Computational Modeling in the service of health

Technological evolution is increasingly present in all areas of our lives. In today’s article we look at how its application in the chemical sciences through what is known as Computational Chemistry influences the development of modern chemistry, biochemistry, physics and materials science.

This role has been widely recognized by the international scientific community and this recognition was forged in the 1998 awarding of the Nobel Prize in Chemistry to John A. Pople, precisely for having made Computational Chemistry a predictive tool and therefore practically indispensable in any field of Chemistry and Physics.

This year’s Nobel Prize in Chemistry also goes to Martin Karplus, Michael Levitt and Arieh Warshel for “the development of computational models for the description of complex chemical systems”. His work is part of computational chemistry, a discipline that uses computers instead of traditional test tubes to study the properties, behavior and reactivity of chemical substances.

One of the partners of the OLIGOFASTX consortium in Spain stands out in this field: Nostrum Biodiscovery.
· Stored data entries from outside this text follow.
/-- Where the signs agree the two quotients are equal; where they differ neither is positive, and the clamp makes both 0. -/
theorem clampNegative_tdiv_eq_fdiv (num den : Int) : clampNegative (num.tdiv den) = clampNegative (num.fdiv den) := by
  wlog hnum : 0 ≤ num generalizing num den
  · simpa only [Int.neg_tdiv_neg, Int.neg_fdiv_neg] using this (-num) (-den) (by omega)
  rcases le_total 0 den with hden | hden
  · rw [Int.fdiv_eq_tdiv_of_nonneg hnum hden]
  · rw [clampNegative_of_nonpos (Int.tdiv_nonpos_of_nonneg_of_nonpos hnum hden),
      clampNegative_of_nonpos (Int.fdiv_nonpos_of_nonneg_of_nonpos hnum hden)]

/-- Settles O31: the two Scalers differ in the quotient that they clamp and in nothing else. -/
theorem floorAndTruncationAgree : Obligations.FloorAndTruncationAgree := by
  intro m lo hi
  simp only [scaleByTruncation, scale, clampNegative_tdiv_eq_fdiv]

/-! ### The Scaler in fixed width, R123 -/

theorem toInt_data_bounds (x : Data) : -32768 ≤ x.toInt ∧ x.toInt ≤ 32767 :=
  ⟨x.le_toInt, Int.le_of_lt_add_one x.toInt_lt⟩

theorem toInt_sext_sub_sext (x y : Data) : (sext 17 x - sext 17 y).toInt = x.toInt - y.toInt := by
  have hx := toInt_data_bounds x
  have hy := toInt_data_bounds y
  rw [BitVec.toInt_sub, BitVec.toInt_signExtend_of_le (by decide), BitVec.toInt_signExtend_of_le (by decide),
    bmod_of_small _ 16 (by omega) (by omega)]

theorem toInt_ite_slt_eq_min (m hi : Data) : (if hi.slt m then hi else m).toInt = min m.toInt hi.toInt := by
  simp only [apply_ite BitVec.toInt, BitVec.slt_iff_toInt_lt]
  omega

theorem toInt_nine_mul_sext (diff : BitVec 17) :
    (BitVec.ofNat 21 Config.levelMax * sext 21 diff).toInt = 9 * diff.toInt := by
  have hlow := diff.le_toInt
  have hhigh := diff.toInt_lt
  rw [BitVec.toInt_mul, BitVec.toInt_signExtend_of_le (by decide)]
  exact bmod_of_small (9 * diff.toInt) 20 (by omega) (by omega)

/-- R123's rule for a divider that truncates, over the integers. -/
theorem fdiv_eq_tdiv_sub_ite (a : Int) {b : Int} (hb : b ≠ 0) :
    a.fdiv b = a.tdiv b - if ¬ (a < 0 ↔ b < 0) ∧ a.tmod b ≠ 0 then 1 else 0 := by
  simp only [Int.fdiv_eq_tdiv, Int.dvd_iff_tmod_eq_zero]
  have hpos : 0 < b → b.sign = 1 := Int.sign_eq_one_of_pos
  have hneg : b < 0 → b.sign = -1 := Int.sign_eq_neg_one_of_neg
  split_ifs <;> omega

/-- The test of the fixed-width divider, on the values of its operands. -/
theorem signs_differ_and_inexact_iff (num den : BitVec 21) :
    (num.msb != den.msb && num.srem den != 0) = true ↔
      ¬ (num.toInt < 0 ↔ den.toInt < 0) ∧ num.toInt.tmod den.toInt ≠ 0 := by
  have hexact : num.srem den = 0 ↔ num.toInt.tmod den.toInt = 0 := by
    rw [← BitVec.toInt_inj, BitVec.toInt_srem]
    rfl
  simp only [Bool.and_eq_true, bne_iff_ne, ne_eq, BitVec.msb_eq_toInt, decide_eq_decide, hexact]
In particular, his expertise lies in the application of computational chemistry tools aimed at accelerating, streamlining and optimizing the design of small biomolecules.

NOSTRUM BIODISCOVERY S.L. is a spin-off of the Barcelona Supercomputing Center (BSC) and the Institute for Research in Biomedicine (IRB), dedicated to the development and exploitation of state-of-the-art computational biochemistry and simulation tools for the design of next-generation biotechnological products and therapies.
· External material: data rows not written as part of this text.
/-- The resource of the DRAM that holds an address of tier 1 or 2 (R489). -/
def homeRes (da : Nat) : Nat := (if daRange da = 1 then 0 else 2) + halfNum (daHalf da)

/-! ### Errors found in DRAM (R634 to R641, R652, R657) -/

/-- The half, device kind and detail of a DRAM event (R657). `pos` is 0xFF where nothing was corrected. -/
def dramRec (s : State) (da kind sev pos source : Nat) : ErrRec :=
  let (bank, row) := daBankRow da
  let own := ownerAt s da
  stamped s { kind := kind, severity := sev, diag := source == 2,
              tenant := own.map (·.1), mid := (own.map (·.2)).getD 0,
              unit := errUnit (if daRange da = 1 then 3 else 4) (daDevice s da), location := da,
              detail0 := daDevice s da + daChannel da * 2 ^ 8 + bank * 2 ^ 16 + row * 2 ^ 24 + pos * 2 ^ 48
                + source * 2 ^ 56 }

/-- The name of a DRAM row as a location (R636). -/
def rowLoc (s : State) (da : Nat) : Nat :=
  let (bank, row) := daBankRow da
  ((daRange da * 64 + daDevice s da) * 32 + daChannel da) * 2 ^ 32 + bank * 2 ^ 24 + row

/-- 72 hours. -/
def hours72 : Nat := secT (72 * 3600)

/-- A table of locations without the entry of the oldest T2, where it is full (R637). -/
def dropOldest (l : List FaultLoc) : List FaultLoc :=
  if l.length < 8192 then l
  else
    match l.foldl (fun b e => match b with | none => some e | some x => if e.t2 < x.t2 then some e else some x) none with
    | none => l
    | some x => l.erase x

/-- An error of a location at the present time: the table after it, and whether the location is lasting (R636,
R637). -/
def countLoc (l : List FaultLoc) (loc now : Nat) : List FaultLoc × Bool :=
  let l := l.filter (fun e => decide (now ≤ e.t2 + hours72))
  match l.find? (fun e => e.loc == loc) with
  | none => (dropOldest l ++ [{ loc := loc, t1 := none, t2 := now }], false)
  | some e =>
    if now < e.t2 + msT 10 then (l, false)
    else
      let lasting := match e.t1 with
        | some t1 => decide (now - t1 ≤ hours72)
        | none => false
      (l.map (fun x => if x.loc = loc then { x with t1 := some e.t2, t2 := now } else x), lasting)

/-- Retirement by R641 of the granules that hold a row's lines: the granule of the line at hand and those that the
internal placement adds (log 20). -/
def retireRow (s : State) (da : Nat) : State :=
  let gs := [da / mib2, (Config.freeWord 3 (rowLoc s da)).toNat % 2 ^ 35]
  let gs := gs.eraseDups.filter (fun g => !s.flash.retiredGranules.contains g)
  { s with flash := { s.flash with retiredGranules := s.flash.retiredGranules ++ gs }
           ras := { s.ras with retired := s.ras.retired + gs.length } }

/-- A lasting DRAM row is spared, or retired where its bank has no repair row left (R639). A spare holds accesses
to the row's lines until its repair ends (R640). -/
def lastingRow (s : State) (da : Nat) (r : ErrRec) : State :=
  let loc := rowLoc s da
  let bank := loc / 2 ^ 24
  let used := tgetD s.ras.sparesUsed bank 0
  if Config.spareLeft bank used then
    let s := { s with ras := { s.ras with rowHolds := s.ras.rowHolds ++ [(daHalf da, daRange da, loc)],
                                          sparesUsed := tset s.ras.sparesUsed bank (used + 1) } }
    logNow s { r with kind := 0x0105, severity := 2, lasting := true, dropped := 0, detail1 := 0 }
  else
    logNow (retireRow s da) { r with kind := 0x0105, severity := 2, lasting := true, dropped := 0, detail1 := 1 }

/-- Times of a stack or package kept for the span in which they count, with one more (R652). -/
def timesAdd (s : State) (l : List (Nat × Nat)) (span unit : Nat) : List (Nat × Nat) :=
  l.filter (fun p => decide (s.now < p.2 + span)) ++ [(unit, s.now)]

/-- A row of a stack or package becomes lasting, or a line of it is found uncorrectable: both count toward its failure (R652). -/
def unitCount (s : State) (da : Nat) (row : Bool) : State :=
  let unit := daRange da * 64 + daDevice s da
  { s with ras := if row then { s.ras with rowTimes := timesAdd s s.ras.rowTimes hours72 unit }
                  else { s.ras with lineTimes := timesAdd s s.ras.lineTimes (secT 1) unit } }

/-- An error counts at its row, which may be lasting by it (R637). -/
def rowCount (s : State) (da : Nat) : State × Bool :=
  let r := countLoc (s.ras.locs.get (daHalf da)) (rowLoc s da) s.now
  ({ s with ras := { s.ras with locs := s.ras.locs.set (daHalf da) r.1 } }, r.2)

/-- The counters of corrected and uncorrectable errors. -/
def errCount (s : State) (corrected : Bool) : State :=
  { s with ras := { s.ras with ce := if corrected then s.ras.ce + 1 else s.ras.ce, ue := if corrected then s.ras.ue else s.ras.ue + 1 } }

/-- Counting and logging of an error at a line, bench errors only logged (R635, R638, R652, R657). -/
def dramEvent (s : State) (da : Nat) (corrected : Bool) (pos source : Nat) : State :=
  let r := dramRec s da (if corrected then 0x0101 else 0x0102) (if corrected then 1 else 3) pos source
  let h := daHalf da
  let s := logRec s h r
  if source = 2 then s
  else
    let c := rowCount s da
    let s := errCount c.1 corrected
    let s := if corrected then s else unitCount s da false
    if c.2 then lastingRow (unitCount s da true) da r else s

/-- One line read through the line code: corrected and written back in class 6, or found poisoned or uncorrectable (R632,
R634). Answers whether the line is poison. -/
def lineCheck (s : State) (line source : Nat) : State × Bool :=
  let e := lineErrOf s.mem line
  match rsDecode e with
  | .clean => (lineSettle s line e, false)
  | .poisoned => (s, true)
  | .corrected k v => (lineSettle (charge (dramEvent s line true k source) (homeRes line) 6 64) line (patFix e k v), false)
  | .uncorrectable => (dramEvent s line false 0xFF source, true)

/-- The lines of a list checked in order, with those that are poison. -/
def linesCheck (s : State) (source : Nat) : List Nat → State × List Nat
  | [] => (s, [])
  | l :: r =>
    let (s, p) := lineCheck s l source
    let (s, ps) := linesCheck s source r
    (s, if p then l :: ps else ps)

/-- Whether an address of tier 1 lies in a working copy: its tiles are restaged into re-mapped space where its region is LOST
(R330). -/
def inWorkCopy (s : State) (da : Nat) : Bool :=
  daRange da == 1 && s.tensors.any (fun p => match p.2.wc with
    | none => false
    | some w => spansMeet (da, 1) (wcSpan p.2.params w (daHalf da)))

/-- Whether a line's reads are poison whatever is stored: its unit or its tier has failed, or its key slot has been
erased (R601, R654, R21, R330). -/
def lineDead (s : State) (da : Nat) : Bool :=
  let h := daHalf da
  (s.halves.get h).fenced
    || (match regionAt s da with | some r => r.lost && !inWorkCopy s da | none => false)
    || (match granuleHomeAt s da with | some p => p.2.lost | none => false)
    || (daRange da == 2 && (s.halves.get h).t2Failing)
    || (lineKey s da).isNone

/-- A read of n bytes of tier 1 or 2: the state after corrections, the bytes, and the addresses of the poisoned
lines in it. -/
def dramRead (s : State) (da n source : Nat) : State × Bytes × List Nat :=
  let lo := lineOf da
  let hi := lineOf (da + n + 63)
  let (s', bad) := linesCheck s source (errLines s.mem lo hi)
  (s', cellsRead s'.mem.cells da n, if lineDead s da then [lo] else bad)

/-- Bytes stored without regard to lines: the error patterns of the lines they cover in full end, and those of
lines they cover in part stay (R633, R650). -/
def dramPut (s : State) (da : Nat) (b : Bytes) : State :=
  let covered := s.mem.lineErr.filter (fun p => !(decide (da ≤ p.1) && decide (p.1 + 64 ≤ da + b.length)))
  { s with mem := { s.mem with cells := cellsPut s.mem.cells da b, lineErr := covered } }

/-- Whole lines stored as poison: bytes from `da`, which is a line's address. -/
def dramPoison (s : State) (da : Nat) : (lines : Nat) → State
  | 0 => s
  | n + 1 => dramPoison { s with mem := s.mem.poisonLine da } (da + 64) n

/-- A range of tier 1 or 2 overwritten with zeros (R293). -/
def dramZero (s : State) (da n : Nat) : State :=
  { s with mem := { s.mem with
      cells := cellsSet s.mem.cells da (da + n) []
      lineErr := s.mem.lineErr.filter (fun p => !(decide (da ≤ p.1) && decide (p.1 < da + n)))
      badSectors := s.mem.badSectors.filter (fun a => !(decide (da ≤ a) && decide (a < da + n)))
      tags := s.mem.tags.filter (fun p => !(decide (da ≤ p.1) && decide (p.1 < da + n))) } }

/-- A range copied, as if the whole source had been read first; the poison of its lines goes with it (R295). Source
and destination lie on line boundaries. -/
def dramMove (s : State) (src dst n : Nat) : State :=
  let cells := (cellsIn s.mem.cells src (src + n)).map (fun p => (p.1 - src + dst, p.2))
  let errs := (errLines s.mem src (src + n)).map (fun l => l - src + dst)
  let m := { s.mem with
    cells := cellsSet s.mem.cells dst (dst + n) cells
    lineErr := s.mem.lineErr.filter (fun p => !(decide (dst ≤ p.1) && decide (p.1 < dst + n))) }
  { s with mem := errs.foldl Mem.poisonLine m }

end Sys2Proof.Machine
end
In particular, NOSTRUM BIODISCOVERY has developed strong expertise (internationally) in early stage drug discovery and enzyme/protein engineering (including direct in silico evolution and antibody design/optimization), PROTAC, PPI, Molecular Glues, small molecule RNA and aptamers.

“The impact of computational simulation on the drug discovery process is increasingly significant. Public and private research groups are making increasing use of in silico technologies which, being directly related to the increased computing power of computers, are becoming more and more powerful and significantly reduce the time and cost of drug development,” explains Modesto Orozco, president of NBD.

All this experience is embodied in a co-development strategy to bring to market new assets that address unmet medical needs. These include, but are not limited to, the following therapeutic areas:

  • Ischemia
  • Oncology
  • Aging
  • Schizofrenia
  • Parkinson
  • Rare diseases
Pipeline NBD. Source:

R&D&I in its purest form

To this end, NOSTRUM BIODISCOVERY has created the NBDSuite® Platform: an end-to-end software solution for life sciences that encompasses molecular modeling in drug discovery and enzyme engineering with bioinformatics powered by explainable Artificial Intelligence.

At its heart is PELE, an in-house Monte Carlo algorithm that can explore a wide range of the conformational space of biological systems within a few hours. It is suitable for determining the binding mode of small molecules at a protein binding site, taking into account the flexibility of the surrounding side chains.

This platform can be combined with other computational techniques, such as molecular dynamics simulations, to obtain a time-resolved picture of macromolecules that explicitly describes their accessible conformational space and the coupling of their dynamics with the potential ligand(s) and solvent.

Thanks to partners such as NBD, the OLIGOFASTX consortium combines synergies of its components and allows for faster and safer project progress while covering all areas and stages of development of solutions for untreated rare diseases.